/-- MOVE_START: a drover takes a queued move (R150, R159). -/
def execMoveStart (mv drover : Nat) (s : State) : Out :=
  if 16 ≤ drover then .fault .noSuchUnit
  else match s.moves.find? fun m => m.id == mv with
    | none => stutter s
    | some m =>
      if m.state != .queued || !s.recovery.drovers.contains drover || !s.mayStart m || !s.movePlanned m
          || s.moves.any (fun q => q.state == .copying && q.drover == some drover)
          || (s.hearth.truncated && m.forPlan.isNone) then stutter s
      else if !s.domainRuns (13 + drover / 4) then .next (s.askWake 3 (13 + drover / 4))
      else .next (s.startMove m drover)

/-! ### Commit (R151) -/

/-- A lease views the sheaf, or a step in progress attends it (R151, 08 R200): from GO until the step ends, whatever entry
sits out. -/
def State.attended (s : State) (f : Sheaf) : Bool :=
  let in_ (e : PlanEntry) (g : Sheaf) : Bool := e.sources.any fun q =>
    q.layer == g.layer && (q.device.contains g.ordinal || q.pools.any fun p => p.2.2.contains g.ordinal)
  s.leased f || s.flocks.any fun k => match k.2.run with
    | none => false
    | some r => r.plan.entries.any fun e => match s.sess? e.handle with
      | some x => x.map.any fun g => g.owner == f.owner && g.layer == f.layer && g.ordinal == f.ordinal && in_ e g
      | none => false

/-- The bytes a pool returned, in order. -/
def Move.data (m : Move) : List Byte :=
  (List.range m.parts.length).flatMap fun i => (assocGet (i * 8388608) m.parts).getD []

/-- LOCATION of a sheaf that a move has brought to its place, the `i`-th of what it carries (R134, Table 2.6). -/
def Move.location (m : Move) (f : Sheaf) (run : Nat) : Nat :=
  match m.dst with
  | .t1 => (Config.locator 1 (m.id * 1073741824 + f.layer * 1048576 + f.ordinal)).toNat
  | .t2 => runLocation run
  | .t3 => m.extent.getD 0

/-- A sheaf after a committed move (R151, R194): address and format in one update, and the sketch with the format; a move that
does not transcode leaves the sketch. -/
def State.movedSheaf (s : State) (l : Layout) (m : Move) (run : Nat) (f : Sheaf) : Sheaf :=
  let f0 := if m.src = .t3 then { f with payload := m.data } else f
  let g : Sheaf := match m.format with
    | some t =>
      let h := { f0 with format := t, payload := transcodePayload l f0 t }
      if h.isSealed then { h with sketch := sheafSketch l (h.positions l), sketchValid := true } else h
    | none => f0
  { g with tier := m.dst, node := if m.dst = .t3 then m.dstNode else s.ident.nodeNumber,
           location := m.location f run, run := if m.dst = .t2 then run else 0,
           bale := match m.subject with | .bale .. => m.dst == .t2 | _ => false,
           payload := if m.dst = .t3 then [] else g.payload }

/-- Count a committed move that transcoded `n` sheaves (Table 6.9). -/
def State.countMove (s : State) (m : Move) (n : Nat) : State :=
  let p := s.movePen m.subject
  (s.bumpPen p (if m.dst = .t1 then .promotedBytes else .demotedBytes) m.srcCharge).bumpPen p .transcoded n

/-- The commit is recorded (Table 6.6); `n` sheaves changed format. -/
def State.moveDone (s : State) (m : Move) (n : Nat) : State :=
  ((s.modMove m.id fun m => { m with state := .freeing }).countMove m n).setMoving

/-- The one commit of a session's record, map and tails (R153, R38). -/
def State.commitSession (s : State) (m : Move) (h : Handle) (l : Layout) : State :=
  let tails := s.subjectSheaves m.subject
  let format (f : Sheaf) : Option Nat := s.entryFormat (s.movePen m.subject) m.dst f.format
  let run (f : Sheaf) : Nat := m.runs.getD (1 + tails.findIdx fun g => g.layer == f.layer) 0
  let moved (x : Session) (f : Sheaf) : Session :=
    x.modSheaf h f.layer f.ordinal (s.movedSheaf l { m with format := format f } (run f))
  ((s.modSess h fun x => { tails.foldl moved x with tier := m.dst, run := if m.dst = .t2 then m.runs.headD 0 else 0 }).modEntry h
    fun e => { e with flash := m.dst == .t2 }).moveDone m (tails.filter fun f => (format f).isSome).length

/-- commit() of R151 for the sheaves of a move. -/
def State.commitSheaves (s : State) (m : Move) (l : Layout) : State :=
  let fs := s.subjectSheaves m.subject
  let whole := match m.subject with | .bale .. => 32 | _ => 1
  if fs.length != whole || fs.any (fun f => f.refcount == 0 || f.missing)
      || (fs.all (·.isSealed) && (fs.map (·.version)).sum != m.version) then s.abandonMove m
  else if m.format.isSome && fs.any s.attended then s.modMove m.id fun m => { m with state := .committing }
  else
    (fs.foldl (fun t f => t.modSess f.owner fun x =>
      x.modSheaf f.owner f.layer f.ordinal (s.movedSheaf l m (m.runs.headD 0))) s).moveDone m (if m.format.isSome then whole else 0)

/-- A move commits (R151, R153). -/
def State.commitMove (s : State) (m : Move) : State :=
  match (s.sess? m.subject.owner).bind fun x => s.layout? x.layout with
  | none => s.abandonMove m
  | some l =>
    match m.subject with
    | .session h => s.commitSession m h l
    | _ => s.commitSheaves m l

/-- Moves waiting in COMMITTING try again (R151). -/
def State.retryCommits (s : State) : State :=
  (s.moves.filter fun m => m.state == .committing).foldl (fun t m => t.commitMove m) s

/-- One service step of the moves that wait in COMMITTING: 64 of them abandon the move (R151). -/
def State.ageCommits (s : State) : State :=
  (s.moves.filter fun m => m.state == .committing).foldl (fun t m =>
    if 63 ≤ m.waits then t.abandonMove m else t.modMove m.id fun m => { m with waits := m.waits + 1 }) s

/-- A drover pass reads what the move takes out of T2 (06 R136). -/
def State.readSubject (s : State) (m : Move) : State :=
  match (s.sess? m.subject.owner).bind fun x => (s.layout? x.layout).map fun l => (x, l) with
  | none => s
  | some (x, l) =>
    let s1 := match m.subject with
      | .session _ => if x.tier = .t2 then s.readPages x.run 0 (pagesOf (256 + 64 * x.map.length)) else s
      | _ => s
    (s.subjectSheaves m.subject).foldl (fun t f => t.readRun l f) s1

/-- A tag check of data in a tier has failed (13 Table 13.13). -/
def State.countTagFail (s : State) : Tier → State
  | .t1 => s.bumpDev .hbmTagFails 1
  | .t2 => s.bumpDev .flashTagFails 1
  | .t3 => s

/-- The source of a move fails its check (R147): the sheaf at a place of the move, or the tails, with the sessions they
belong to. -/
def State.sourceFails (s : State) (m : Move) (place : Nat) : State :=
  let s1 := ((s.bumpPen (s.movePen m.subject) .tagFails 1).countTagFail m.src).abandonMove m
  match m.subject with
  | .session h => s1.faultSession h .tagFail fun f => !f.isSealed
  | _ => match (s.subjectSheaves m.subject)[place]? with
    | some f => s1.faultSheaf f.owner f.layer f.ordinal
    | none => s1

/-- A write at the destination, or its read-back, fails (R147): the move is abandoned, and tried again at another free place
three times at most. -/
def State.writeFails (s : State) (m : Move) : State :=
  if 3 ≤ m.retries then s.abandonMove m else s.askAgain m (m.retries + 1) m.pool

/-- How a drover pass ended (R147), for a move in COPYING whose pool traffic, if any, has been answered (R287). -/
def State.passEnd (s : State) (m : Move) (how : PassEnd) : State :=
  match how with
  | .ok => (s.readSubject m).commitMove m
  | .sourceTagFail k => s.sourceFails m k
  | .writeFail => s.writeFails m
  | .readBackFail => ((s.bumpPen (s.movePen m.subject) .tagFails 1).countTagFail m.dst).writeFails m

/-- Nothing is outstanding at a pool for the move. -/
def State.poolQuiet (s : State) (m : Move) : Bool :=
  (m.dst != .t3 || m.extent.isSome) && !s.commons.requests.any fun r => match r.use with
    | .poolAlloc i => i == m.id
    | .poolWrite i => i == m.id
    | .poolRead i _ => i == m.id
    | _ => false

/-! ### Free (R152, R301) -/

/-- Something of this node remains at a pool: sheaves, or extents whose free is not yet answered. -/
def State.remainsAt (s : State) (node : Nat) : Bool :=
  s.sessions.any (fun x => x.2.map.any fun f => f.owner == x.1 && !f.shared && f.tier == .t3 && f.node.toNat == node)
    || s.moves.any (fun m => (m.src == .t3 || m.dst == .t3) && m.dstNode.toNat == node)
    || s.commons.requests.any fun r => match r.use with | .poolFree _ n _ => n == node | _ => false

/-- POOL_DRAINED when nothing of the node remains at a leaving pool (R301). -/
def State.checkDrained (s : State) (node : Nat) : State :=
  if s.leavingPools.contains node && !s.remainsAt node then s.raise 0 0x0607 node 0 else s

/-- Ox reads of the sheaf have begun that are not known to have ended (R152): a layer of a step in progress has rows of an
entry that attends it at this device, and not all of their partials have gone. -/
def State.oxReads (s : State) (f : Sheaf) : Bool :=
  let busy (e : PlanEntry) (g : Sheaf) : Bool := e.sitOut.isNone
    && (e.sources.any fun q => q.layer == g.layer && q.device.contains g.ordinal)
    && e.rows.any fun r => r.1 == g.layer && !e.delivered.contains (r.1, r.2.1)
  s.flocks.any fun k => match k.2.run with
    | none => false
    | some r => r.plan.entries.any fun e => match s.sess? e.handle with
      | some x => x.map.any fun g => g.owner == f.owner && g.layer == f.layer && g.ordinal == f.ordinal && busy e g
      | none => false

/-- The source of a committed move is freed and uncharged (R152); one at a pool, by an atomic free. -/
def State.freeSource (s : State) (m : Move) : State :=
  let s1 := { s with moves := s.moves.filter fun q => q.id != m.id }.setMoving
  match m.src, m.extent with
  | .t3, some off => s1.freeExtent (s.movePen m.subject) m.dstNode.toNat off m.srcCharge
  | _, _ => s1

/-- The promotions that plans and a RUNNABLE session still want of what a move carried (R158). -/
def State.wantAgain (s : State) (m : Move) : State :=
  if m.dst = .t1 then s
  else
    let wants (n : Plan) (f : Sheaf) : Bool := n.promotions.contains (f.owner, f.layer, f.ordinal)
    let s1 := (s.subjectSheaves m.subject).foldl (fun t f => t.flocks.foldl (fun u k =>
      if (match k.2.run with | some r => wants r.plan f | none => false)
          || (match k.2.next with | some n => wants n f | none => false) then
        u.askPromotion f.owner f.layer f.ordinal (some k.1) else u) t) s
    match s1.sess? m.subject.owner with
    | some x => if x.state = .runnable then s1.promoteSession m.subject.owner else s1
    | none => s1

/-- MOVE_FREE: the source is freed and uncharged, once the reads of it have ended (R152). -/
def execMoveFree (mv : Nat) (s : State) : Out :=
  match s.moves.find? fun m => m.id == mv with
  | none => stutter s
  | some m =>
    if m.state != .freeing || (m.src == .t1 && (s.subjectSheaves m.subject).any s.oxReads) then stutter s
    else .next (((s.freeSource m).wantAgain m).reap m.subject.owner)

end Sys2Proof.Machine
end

WORK ORDER:
Print exactly the lines above, between the one holding "t.commitMove m) s" and the one holding "some (x, l) =>", inclusive, and nothing besides.

FINAL ANSWER:
  (s.moves.filter fun m => m.state == .committing).foldl (fun t m => t.commitMove m) s

/-- One service step of the moves that wait in COMMITTING: 64 of them abandon the move (R151). -/
def State.ageCommits (s : State) : State :=
  (s.moves.filter fun m => m.state == .committing).foldl (fun t m =>
    if 63 ≤ m.waits then t.abandonMove m else t.modMove m.id fun m => { m with waits := m.waits + 1 }) s

/-- A drover pass reads what the move takes out of T2 (06 R136). -/
def State.readSubject (s : State) (m : Move) : State :=
  match (s.sess? m.subject.owner).bind fun x => (s.layout? x.layout).map fun l => (x, l) with
  | none => s
  | some (x, l) =>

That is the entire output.